**Brief**: Give every line from the entries that contains "true".

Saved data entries

::::

-- ==== Sys2Proof/Tests/Slice0.lean ====
section
/-! SUPPORT. The model's own tests: ill-formed commands refused, the spec's worked values, one step of each command, and
for every statement with hypotheses a state and operands that meet them. -/

namespace Sys2Proof.Tests

-- One theorem at a time: each `decide` waits for the kernel, and its thread's stack is large.
set_option Elab.async false

open Sys2Proof.Machine

/-! ## Small states -/

/-- The part after INIT, at 20 ms, every row just refreshed, nothing going on. -/
def quiet : State :=
  { State.reset with
    clock := 20000000
    rat :=
      { state := .ready
        memory := { cells := [], undefinedRows := [], epoch := 0 }
        table := List.replicate 512 ⟨false, false, 20000000, false⟩
        lossFill := 0x4444 }
    rfe := { mode := .auto, order := List.range 512, scrubList := [] }
    arb := { circuit := .free, claims := [], preferred := .s0 } }

/-- The state after a command, itself where the command stops. -/
def after (i : Instr) (s : State) : State :=
  match exec i s with
  | .next t => t
  | _ => s

/-- A request of tag 1 waits to be begun. -/
def asked (s : State) (k : RequestKind) (payload : List Byte) : State :=
  { s with rqe := { queue := [⟨1, k, payload⟩], tags := [1], phase := .free } }

/-- A request of tag 1 is in execution. -/
def during (s : State) (k : RequestKind) (phase : Phase) : State :=
  { s with rqe := { queue := [⟨1, k, []⟩], tags := [1], phase := phase } }

/-- The operation of a claim, granted 250 ns before 20 ms, with all sections and the value 0x55. -/
def operation (c : Claim) : Operation :=
  { claim := c, grantedAt := 19999750, sections := 0xF, value := 0x55, sourceLost := false, discarded := false }

/-- The claim's operation is in flight and due now. -/
def inFlight (s : State) (c : Claim) : State :=
  s.setCircuit (.operating (operation c))

/-- A row's entry is replaced. -/
def withRow (s : State) (r : Nat) (e : RowEntry) : State :=
  s.updateRow r fun _ => e

/-- Half a row with a mark, played once: two sections from column 64. -/
def seg : Segment := { row := 7, first := 1, count := 2, repeats := 1, mark := some 0xA5 }

/-- A register that holds `seg`. -/
def holding (st : LrState) (position : Nat) : LineReg :=
  { LineReg.atInit with state := st, segment := some seg, position := position, passesLeft := 1, holdTimer := some 20000000 }

/-- A stream record of a direction, in a state. -/
def streamIn (d : Direction) (st : StreamState) : StreamRec :=
  { StreamRec.atInit with direction := d, state := st, fill := 0xFFFF, taken := 5 }

/-- Stream 0 with its register LR0 holding `seg`. -/
def streaming (d : Direction) (st : StreamState) (lr : LrState) (position : Nat) : State :=
  (quiet.setStr .s0 (streamIn d st)).setLr .lr0 (holding lr position)

/-- Slot 0 in use with generation 1 on row 3, PARKED, its hold begun 20 ms in. -/
def session : State :=
  quiet.setSlot .k0
    { inUse := true, generation := 1, row := 3, state := .parked, holdStart := 20000000, idleTimer := some 20000000 }

/-- The same, OPEN with its row held. -/
def heldSession : State :=
  (session.setSlot .k0
    { inUse := true, generation := 1, row := 3, state := .opened, holdStart := 20000000, idleTimer := some 20000000 })
    |>.setCircuit (.held .k0 3)

/-- A transaction in progress whose IDLE frame the host reads. -/
def talking (s : State) : State :=
  { s with hlc := { s.hlc with hcsHigh := false, txn := some ⟨false, frameBytes 0 .none 0 []⟩ } }

/-- A request frame with its check value (R149, R150). -/
def requestFrame (tag kind : Byte) (payload : List Byte) : List Byte :=
  let covered := natByte payload.length :: tag :: kind :: payload
  0xC3 :: covered ++ cellBytes (crc covered)

/-- The levels of HDI that carry the bytes (R147). -/
def bitsOf (bytes : List Byte) : List Bool :=
  bytes.flatMap fun b => (List.range 8).map b.getMsbD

::::

**Reply to the exercise**:
    { inUse := true, generation := 1, row := 3, state := .parked, holdStart := 20000000, idleTimer := some 20000000 }
    { inUse := true, generation := 1, row := 3, state := .opened, holdStart := 20000000, idleTimer := some 20000000 })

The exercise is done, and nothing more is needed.